Autumn Statement 2022

Jeremy Hunt used the Autumn Statement in an attempt to calm markets and reset public finances with a series of tax rises achieved through cuts and freezes to allowances.
In his first few days in office he had already reversed most of the measures announced in his predecessor’s September Mini Budget. But yesterday he went further by cutting the capital gains tax (CGT) annual exemption, lowering the additional rate threshold to £125,140 and extending the freezing of other allowances by a further two years.
We have summarised the key points below.
Income tax
Income tax rates for tax year 2023/24 will remain at the basic, higher and additional rates of 20%, 40% and 45% respectively. The abolition of the additional rate of tax announced in the Mini-Budget will not happen.

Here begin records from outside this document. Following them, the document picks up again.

-- ==== Sys2Proof/Laws/Stopped.lean ====
section
/-! SUPPORT. What the entry to STOPPED lets go of and what it leaves of the writer's close, operation by operation; and the reference point that is next after an offset. -/

namespace Sys2Proof.Machine

/-! ## Accesses let go of (R177; log 19, log 31) -/

/-- Accesses let go of are put behind the strays. -/
theorem letGo_stray (kinds : List BusKind) (s : State) : (letGo kinds s).xe.stray = s.xe.stray ++ kinds := by
  unfold letGo
  split
  · next h => rw [h, List.append_nil]
  · rfl

/-- Letting go of accesses begins no write. -/
theorem letGo_bus (kinds : List BusKind) (s : State) :
    ∃ mid : List BusEvent, (∀ k xs, BusEvent.write k xs ∉ mid) ∧ (letGo kinds s).xe.bus = s.xe.bus ++ mid := by
  unfold letGo
  split
  · exact ⟨[], by simp, by simp⟩
  · exact ⟨[.released kinds], by simp, rfl⟩

/-- The Order Engine's access becomes the last of the strays. -/
theorem letGoOrder_stray (s : State) :
    (letGoOrder s).xe.stray = s.xe.stray ++ s.oe.doing.kind ∧ (letGoOrder s).uc = s.uc
    ∧ (letGoOrder s).rw = s.rw := by
  obtain ⟨_, _, e, _⟩ := letGo_only s.oe.doing.kind { s with oe := { s.oe with doing := .none } }
  refine ⟨letGo_stray _ _, ?_, ?_⟩ <;> (unfold letGoOrder; rw [e])

/-- The read of the Cell Record, where one is in progress, becomes the last of the strays. -/
theorem letGoCell_stray (s : State) :
    (letGoCell s).xe.stray = s.xe.stray ++ (if s.uc.cellReading then [.cellRecord] else [])
    ∧ (letGoCell s).rw = s.rw := by
  obtain ⟨_, _, e, _⟩ := letGo_only (if s.uc.cellReading then [.cellRecord] else [])
    { s with uc := { s.uc with cellReading := false } }
  refine ⟨letGo_stray _ _, ?_⟩
  unfold letGoCell
  rw [e]

/-- The Result Writer's access becomes the last of the strays. -/
theorem letGoWriter_stray (s : State) : (letGoWriter s).xe.stray = s.xe.stray ++ s.rw.doing.kind.toList := by
  unfold letGoWriter
  split
  · next h => rw [h]; simp
  · next k h =>
    rw [h, letGo_stray]
    obtain ⟨_, _, e, _⟩ := breakGroup_only k s
    rw [e]
    rfl

/-- The writes that join the bus with the writer's access let go of are ones of the group it was in. -/
theorem letGoWriter_bus (s : State) :
    ∃ mid : List BusEvent, (∀ k xs, BusEvent.write k xs ∈ mid → BusEvent.write k xs ∈ s.rw.rest)
      ∧ (letGoWriter s).xe.bus = s.xe.bus ++ mid := by
  unfold letGoWriter
  split
  · exact ⟨[], by simp, by simp⟩
  · next k _ =>
    obtain ⟨m, hm, e⟩ := letGo_bus [k] (breakGroup k s)
    rw [e]
    have broken : (breakGroup k s).xe.bus
        = s.xe.bus ++ issuedAfter k (s.rw.rest.take (s.choice (s.rw.rest.length + 1))) := by
      unfold breakGroup State.chosen
      dsimp only
      split <;> rfl
    rw [broken, List.append_assoc]
    refine ⟨_, fun k' xs hx => ?_, rfl⟩
    rcases List.mem_append.mp hx with hx | hx
    · simp only [issuedAfter, List.mem_flatMap] at hx
      obtain ⟨y, hy, hx⟩ := hx
      simp at hx
      rw [← hx] at hy
      exact List.mem_of_mem_take hy
    · exact absurd hx (hm _ _)

/-- At the entry to STOPPED the Result Writer's access is let go of, unless the writer stopped by a fault or a
close is in progress. -/
theorem stopWriter_stray (s : State) :
    (stopWriter s).xe.stray = s.xe.stray ++ (match s.rw.phase with
      | .stoppedByFault | .closingSegment => []
      | .idle | .taking | .starved | .writing => s.rw.doing.kind.toList) := by
  unfold stopWriter
  cases hp : s.rw.phase <;> dsimp only <;> rw [hp] <;> dsimp only
  case stoppedByFault => simp
  case closingSegment => simp
  all_goals
    split
    · unfold beginClose beginGroup
      split <;> (try unfold logBus) <;> exact letGoWriter_stray _
    · exact letGoWriter_stray _

/-- A segment FILLING begins its close with STOP. -/
theorem stopWriter_close (s : State) (g : Segment) (hg : s.rw.filling = some g) (h1 : s.rw.phase ≠ .stoppedByFault)
    (h2 : s.rw.phase ≠ .closingSegment) :
    (stopWriter s).rw.doing = .full .stop ∧ (stopWriter s).rw.filling = some g
    ∧ ∃ w ws mid, closeWrites s.xbase g .stop = w :: ws
      ∧ (∀ k xs, BusEvent.write k xs ∈ mid → BusEvent.write k xs ∈ s.rw.rest)
      ∧ (stopWriter s).xe.bus = s.xe.bus ++ mid ++ [.write .full [w]]
      ∧ (stopWriter s).rw.rest = ws.map fun x => .write .full [x] := by
  let u : State := { s with rw := { s.rw with recheck := false, segments := [], overflow := false, target := none } }
  obtain ⟨r, b, st, fr, e, _⟩ := letGoWriter_only u
  obtain ⟨m, hm, e'⟩ := letGoWriter_bus u
  have closes : stopWriter s = beginClose .stop g (letGoWriter u) := by
    unfold stopWriter
    simp only [u] at e ⊢
    cases hp : s.rw.phase <;> simp_all
  have grown : b = s.xe.bus ++ m := by
    rw [e] at e'
    exact e'
  rw [closes, e, grown]
  cases hc : closeWrites s.xbase g .stop with
  | nil => simp [closeWrites, fillWrites] at hc
  | cons w ws =>
    have base : State.xbase { u with
        rw := { u.rw with doing := .none, rest := r }, xe := { u.xe with bus := s.xe.bus ++ m, stray := st }, free := fr }
        = s.xbase := rfl
    unfold beginClose beginGroup writeGroup
    rw [base, hc]
    exact ⟨rfl, hg, w, ws, m, rfl, hm, rfl, rfl⟩

/-- A Status Page asked for leaves the strays. -/
theorem requestPage_stray (s : State) : (requestPage s).xe.stray = s.xe.stray := by
  unfold requestPage
  split
  · rfl
  · split <;> rfl

/-- A Status Page asked for begins at most one write, the Status Page's own. -/
theorem requestPage_bus (s : State) :
    ∃ page : List BusEvent, (∀ e ∈ page, ∃ w, e = .write .statusPage w)
      ∧ (requestPage s).xe.bus = s.xe.bus ++ page := by
  unfold requestPage
  split
  · exact ⟨[], by simp, by simp⟩
  · split
    · exact ⟨[], by simp, by simp⟩
    · exact ⟨[.write .statusPage _], by simp, rfl⟩

/-- What the entry to STOPPED lets go of: the Order Engine's access, the read of the Cell Record, and the writer's
access. -/
theorem enterStopped_stray (s : State) :
    (enterStopped s).xe.stray = s.xe.stray ++ s.oe.doing.kind ++ (if s.uc.cellReading then [.cellRecord] else [])
      ++ (match s.rw.phase with
        | .stoppedByFault | .closingSegment => []
        | .idle | .taking | .starved | .writing => s.rw.doing.kind.toList) := by
  unfold enterStopped enterUnit
  dsimp only
  rw [requestPage_stray]
  show (stopWriter _).xe.stray = _
  rw [stopWriter_stray]
  obtain ⟨o1, o2, o3⟩ := letGoOrder_stray s
  obtain ⟨c1, c2⟩ := letGoCell_stray (letGoOrder s)
  dsimp only
  rw [c1, c2, o1, o2, o3]

/-! ## The next reference point (R34) -/

/-- The reference point after an offset is the least multiple of the pitch above it, where it lies within the
length; where none is named, none of the points lies above it. -/
theorem firstReferencePoint_next (c : RefConfig) (p : Nat) (hp : 1 ≤ c.pitch) :
    (firstReferencePoint c (p + 1) = none ∧ ∀ k : Nat, k * c.pitch < c.length → k * c.pitch ≤ p)
    ∨ ∃ k : Nat, firstReferencePoint c (p + 1) = some (k * c.pitch) ∧ p < k * c.pitch ∧ k * c.pitch < c.length
        ∧ ∀ j : Nat, p < j * c.pitch → k * c.pitch ≤ j * c.pitch := by
  have run : nextInRun 0 c.pitch (p + 1) = (p / c.pitch + 1) * c.pitch := by
    unfold nextInRun
    rw [if_neg (by omega), show p + 1 - 0 + c.pitch - 1 = p + c.pitch by omega, Nat.add_div_right _ (by omega),
      Nat.zero_add]
  have above : p < (p / c.pitch + 1) * c.pitch := by
    have := Nat.lt_div_mul_add (a := p) (b := c.pitch) (by omega)
    rw [Nat.add_mul]
    omega
  have least : ∀ j, p < j * c.pitch → (p / c.pitch + 1) * c.pitch ≤ j * c.pitch := by
    intro j hj
    apply Nat.mul_le_mul_right
    have := (Nat.div_lt_iff_lt_mul (x := p) (y := j) (k := c.pitch) (by omega)).2 hj
    omega
  unfold firstReferencePoint
  rw [run]
  split
  · exact .inr ⟨_, rfl, above, ‹_›, least⟩
  · refine .inl ⟨rfl, fun k hk => Nat.not_lt.mp fun h => ?_⟩
    have := least k h
    omega

end Sys2Proof.Machine
end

Instead, the point at which additional rate tax becomes payable will be cut from £150,000 to £125,140 from 6 April 2023.
Apart from the change to the additional rate threshold, all other income tax thresholds and allowances will be frozen until April 2028.
Dividend allowance
The dividend allowance is to be halved from £2,000 to £1,000 for tax year 2023/24 and halved again to £500 for tax year 2024/25.
The dividend tax rates for basic rate, higher rate and additional rate taxpayers will remain at 8.75%, 33.75% and 39.35% for both the current tax year and tax year 2023/24. The 1.25% increased installed from the start of tax year 2022/23 will not be reversed.
National insurance
The increase to national insurance (NI) to help pay for social care reforms has been scrapped. The additional 1.25% which was added to the rates of NI for tax year 2022/23 for employees, employers and self-employed has been removed from November 2022.

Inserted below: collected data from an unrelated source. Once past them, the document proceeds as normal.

-- ==== Sys2Proof/Tests/Slice0.lean ====
section
/-! SUPPORT. The model's own tests: the checks of WellFormed, small steps of each command, and for each obligation with hypotheses a state that meets them. -/

namespace Sys2Proof.Tests
open Sys2Proof Sys2Proof.Machine

-- One theorem after another: many kernel evaluations at once would each hold a thread.
set_option Elab.async false

/-! ## WellFormed: an ill-formed term for each check -/

theorem test_wellFormed_refuses_other_rows_writes :
    (Instr.registerWrite 0x0C 15 1).wellFormed = false ∧ (Instr.registerWrite 0x0C 15 0x16).wellFormed = false
    ∧ (Instr.registerWrite 0x14 15 0).wellFormed = false ∧ (Instr.registerWrite 0x18 15 0).wellFormed = false
    ∧ (Instr.registerWrite 0x1C 15 0).wellFormed = false := by decide +kernel

theorem test_wellFormed_takes_this_rows_writes :
    (Instr.registerWrite 0x0C 15 0).wellFormed = true ∧ (Instr.registerWrite 0x0C 15 7).wellFormed = true
    ∧ (Instr.registerWrite 0x0C 7 1).wellFormed = true
    ∧ (Instr.registerWrite 0x04 15 0).wellFormed = true := by decide +kernel

theorem test_wellFormed_refuses_alert_without_code : (Instr.alertReceived .h0 0).wellFormed = false := by decide +kernel

theorem test_wellFormed_refuses_short_link :
    (Instr.linkRead (.data (List.replicate 7 0))).wellFormed = false := by decide +kernel

theorem test_wellFormed_refuses_long_status :
    (Instr.blockStatusRead (.data [0, 0])).wellFormed = false := by decide +kernel

theorem test_wellFormed_refuses_short_header :
    (Instr.headerRead (.data (List.replicate 335 0))).wellFormed = false := by decide +kernel

theorem test_wellFormed_refuses_zone_table_of_other_length :
    (Instr.zoneTableRead (.data (1 :: List.replicate 7 0))).wellFormed = false
    ∧ (Instr.zoneTableRead (.data (33 :: List.replicate 23 0))).wellFormed = false := by decide +kernel

theorem test_wellFormed_refuses_short_correction_table :
    (Instr.correctionTableRead (.data (List.replicate 1035 0))).wellFormed = false := by decide +kernel

theorem test_wellFormed_refuses_short_entry :
    (Instr.segmentEntryRead (List.replicate 31 0)).wellFormed = false := by decide +kernel

theorem test_wellFormed_refuses_short_cell_record :
    (Instr.cellRecordRead (.data (List.replicate 1023 0))).wellFormed = false := by decide +kernel

theorem test_wellFormed_takes_read_errors :
    (Instr.linkRead .error).wellFormed = true ∧ (Instr.zoneTableRead .error).wellFormed = true
    ∧ (Instr.cellRecordRead .error).wellFormed = true := by decide +kernel

/-! ## Decoding: the table gives no row a word of its own -/

theorem test_decode_spells_nothing : decodeTableWord 32 1 = none ∧ decodeTableWord 0 0 = none := by decide +kernel

theorem test_withFetchWord_changes_nothing : State.reset.withFetchWord 32 1 = State.reset := by decide +kernel

/-! ## Small states -/

/-- The next state of a command. -/
def after (c : Instr) (s : State) : State :=
  match exec c s with
  | .next t => t
  | .fault _ => s
  | .refused _ => s

/-- A head configuration. -/
def headConfig : HeadConfig :=
  { present := true, action := some .continueOn, blank := 2, limit := 2, mount := 0, codes := ⟨1, 2, 3, 4⟩, timeout := 20 }

/-- A tracker configuration of 1,024 counts. -/
def trackerConfig : TrackerConfig := { cpr := 1024, origin := 0, sense := .forward, maxPeriod := 10 }

/-- A reference configuration outside the scan window. -/
def refConfig : RefConfig :=
  { start := 512, length := 8, pitch := 4, floor := 10, interval := 4, driftLimit := 5, driftAction := .fail }

/-- A span and fixture configuration: settle line W0, ACTIVE_HIGH, fixture line F0. -/
def spanConfig : SpanConfig :=
  { settleLine := 0, polarity := 0, settleLimit := 1, fixtureMask := 1, fixtureCompare := 1, fixtureWait := 1 }

/-- A zone of ten counts and five points for head 0. -/
def oneZone : Zone :=
  { length := 10, pitch := 2, mask := ⟨true, false, false, false⟩, burst := 1, floor := 10, expClass := 0,
    revisitClass := 1, revisit := true, interleave := false }

/-- A zone table of that zone. -/
def oneTable : ZoneTable := { start := 0, full := false, zones := [oneZone] }

/-- An order header for head 0. -/
def header (k : OrderKind) : OrderHeader :=
  { kind := some k, format := some .standard, mask := ⟨true, false, false, false⟩, tag := 7,
    flags := ⟨false, false, true, true, true, false⟩, stepCount := 2, revolutions := 1, revisitLimit := 1,
    replaceMask := .all false, compactBase := 0, zoneAddr := 0x20000, correctionAddr := .all 0,
    span := List.replicate 256 0 }

/-- An active order. -/
def order (k : OrderKind) : ActiveOrder := { header := header k, zones := some oneTable, tables := .all .identity }

/-- A unit in a state, every block at rest. -/
def unitIn (u : UnitState) : State := { State.reset with uc := { UnitControl.reset with unit := u } }

/-- Head 0 in a state, with its configuration. -/
def portIn (x : HeadState) : Port := { Port.reset with state := x, config := some headConfig }

/-- An order with its engine in a state: unit RUNNING, tracker TRACKING at raw count 0, head 0 READY. -/
def ordered (k : OrderKind) (e : EngineState) : State :=
  { unitIn .running with
    tracker := { Tracker.reset with state := .tracking, config := some trackerConfig,
                                    indexWatch := .running 0 10000 }
    tg := { TriggerGen.reset with zones := some oneTable }
    ports := { PerHead.all Port.reset with h0 := portIn .ready }
    rc := { RefCheck.reset with config := some refConfig }
    sf := { Span.reset ⟨0, 0⟩ with config := some spanConfig }
    oe := { OrderEngine.reset with engine := e, active := some (order k), chain := some 0x10000, activeTag := 7,
                                   lightGrace := some 3 }
    sb := { Staging.reset with stallLimit := some 2 } }

/-- The same with head 0 in another state. -/
def orderedHead (k : OrderKind) (e : EngineState) (x : HeadState) : State :=
  { ordered k e with ports := { PerHead.all Port.reset with h0 := portIn x } }

/-- A marker record to fill a buffer with. -/
def filler : Staged := ⟨.stepEnd ⟨7, 0, 0, 0, 0, 0⟩, 7⟩

/-- The same with the light condition present. -/
def dark (s : State) : State := { s with light := { s.light with present := true } }

/-- A buffer of that many records, behind a writer that is writing. -/
def full (n : Nat) (s : State) : State :=
  { s with sb := { s.sb with staged := List.replicate n filler }
           rw := { s.rw with phase := .writing, doing := .fillUpdate, filling := some ⟨0, 0x100000, 4096, 0, 0, 0⟩ } }

/-- An entry in flight on a normal pass. -/
def flight (seq : BitVec 8) (ordinal burst : Nat) : InFlight :=
  { seq := seq, point := 4, zone := some 0, pass := ⟨.normal, 0⟩, step := some 0, revolution := 0, expClass := 0,
    floor := 10, ordinal := ordinal, burst := burst, issueTime := 0, abandoned := false, timer := .running 0 200,
    result := none }

/-- A head's scan record in a pass. -/
def inPass (position : Int) (next : Option Nat) : PassRecord :=
  { state := .inPass, pass := ⟨.normal, 0⟩, armed := 1, position := some position, reach := 0, zone := some 0,
    nextTrigger := next, withheld := false }

/-- An ordered state in ACQUIRING with head 0's scan record as given, its series open. -/
def scanning (r : PassRecord) : State :=
  { ordered .scan .acquiring with
    tg := { zones := some oneTable, heads := { PerHead.all HeadPasses.reset with
      h0 := { HeadPasses.reset with scan := r, seriesOpen := true } } }
    ru := { Revisit.reset with phase := .acquiring } }

/-- The same, in its first pass, with entries in flight at head 0. -/
def flying (l : List InFlight) : State :=
  { scanning (inPass 5 (some 6)) with
    ports := { PerHead.all Port.reset with h0 := { portIn .ready with inFlight := l } } }

/-- A sample message. -/
def sample (seq : BitVec 8) (quality : Byte) : Sample :=
  { seq := seq, raw := 100, intensity := 5, quality := quality, saturated := false, noPeak := false }

/-! ## The queue (O1, O3) -/

/-- O1's premise, and what the step does there. -/
theorem test_step_runs_front_command :
    ({ State.reset with pending := [.stop, .unitRunning] } : State).pending = .stop :: [.unitRunning]
    ∧ step { State.reset with pending := [.stop, .unitRunning] }
      = exec .stop { State.reset with pending := [.unitRunning] } := by
  exact ⟨rfl, rfl⟩

/-- O3's premise, and what the step does there. -/
theorem test_idle_step_counts_microsecond :
    State.reset.pending = [] ∧ step State.reset = .next { State.reset with xe := { Exchange.reset with time := 1 } } :=
  ⟨rfl, rfl⟩

theorem test_time_base_wraps :
    tick { State.reset with xe := { Exchange.reset with time := 0xFFFFFFFFFFFF } } = State.reset := by decide +kernel

/-! ## The tracker (O4 to O9) -/

/-- A reset state with its tracker in a state, raw count and index level; unit STARTING. -/
def homing (x : TrackerState) (raw : Nat) (travel : Option Int) (index : Bool) : State :=
  { unitIn .starting with
    tracker := { Tracker.reset with state := x, rawCount := raw, travel := travel, config := some trackerConfig,
                                    homingTimer := .running 0 10000, index := index } }

/-- O4's premises: IDLE, LOST and SEEKING. -/
theorem test_meets_uncounted_steps :
    State.reset.tracker.state = .idle ∧ (homing .lost 0 none false).tracker.state = .lost
    ∧ (homing .seeking 0 none false).tracker.state = .seeking := by decide +kernel

/-- O5's premises, at both ends of the count. -/
theorem test_meets_homing_counts :
    ((homing .seeking 1023 none false).tracker.state = .seeking
      ∧ (homing .seeking 1023 none false).tracker.config = some trackerConfig ∧ 1023 < trackerConfig.cpr)
    ∧ ((homing .measuring 0 (some 3) false).tracker.state = .measuring
      ∧ (homing .measuring 0 (some 3) false).tracker.travel = some 3
      ∧ isIndexArrival ((homing .measuring 0 (some 3) false).tracker.isUp .encA) false false = false
      ∧ (homing .measuring 0 (some 3) false).uc.unit = .starting) := by decide +kernel

theorem test_countStep_seeking_wraps_up :
    (after (.countStep .encA false) (homing .seeking 1023 none false)).tracker.rawCount = 0 := by decide +kernel

theorem test_countStep_measuring_down :
    (after (.countStep .encB false) (homing .measuring 0 (some 3) false)).tracker.rawCount = 1023
    ∧ (after (.countStep .encB false) (homing .measuring 0 (some 3) false)).tracker.travel = some 2 := by
  decide +kernel

/-- O6's premise `an arrival`, with the index position at travel 0, CPR, -CPR and elsewhere. -/
theorem test_meets_judged_arrivals :
    isIndexArrival ((homing .measuring 1023 (some (-1)) false).tracker.isUp .encA) false true = true
    ∧ isIndexArrival ((homing .measuring 1023 (some 1023) false).tracker.isUp .encA) false true = true
    ∧ isIndexArrival ((homing .measuring 0 (some (-1024)) true).tracker.isUp .encB) true false = true
    ∧ isIndexArrival ((homing .measuring 4 (some 4) false).tracker.isUp .encA) false true = true
    ∧ (homing .measuring 4 (some 4) false).uc.unit = .starting := by decide +kernel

NI thresholds will be frozen until April 2028.
Capital gains tax
The CGT annual exemption will be cut from £12,300 to £6,000 from April 2023 and to £3,000 from April 2024.
There was no change to the rates of CGT and these will continue to be 10% and 20% (18% and 28% respectively for gains on residential property).
Inheritance tax
The freeze on both the nil rate band (NRB) and residence nil rate band (RNRB) has been extended for an additional two years. The NRB will remain at £325,000 and the RNRB at £175,000 until April 2028.
Corporation tax
Corporation tax will rise to 25% from April 2023 as originally planned. However, small companies with profits below £50,000 will continue to pay at the current rate of 19%. There will also be a re-introduction of tapering relief for businesses with profits between £50,000 and £25,000 so that they pay less than the main rate.
Pensions
The triple lock on the State Pension will be maintained, guaranteeing a 10.1% CPI-based increase next April along with the same level of increase to the Pension Credit.
There has been an ongoing review of State Pension age and whether the current timetable for changes is still appropriate. The Government will publish their response in early 2023.
Stamp Duty Land Tax (SDLT)
The level at which people begin paying SDLT was increased on 23 September from £125,000 to £250,000. This reduction will end on 31 March 2025.
The level at which first time buyers begin paying SDLT has been increased from £300,000 to £425,000. In addition, first time buyers may access the relief when they buy a property costing less than £625,000 rather than the current £500,000 limit.
Social care
The Dilnot reforms, including the introduction of the £86,000 cap on care fees, which were due to be introduced in October 2023, have been postponed for two years.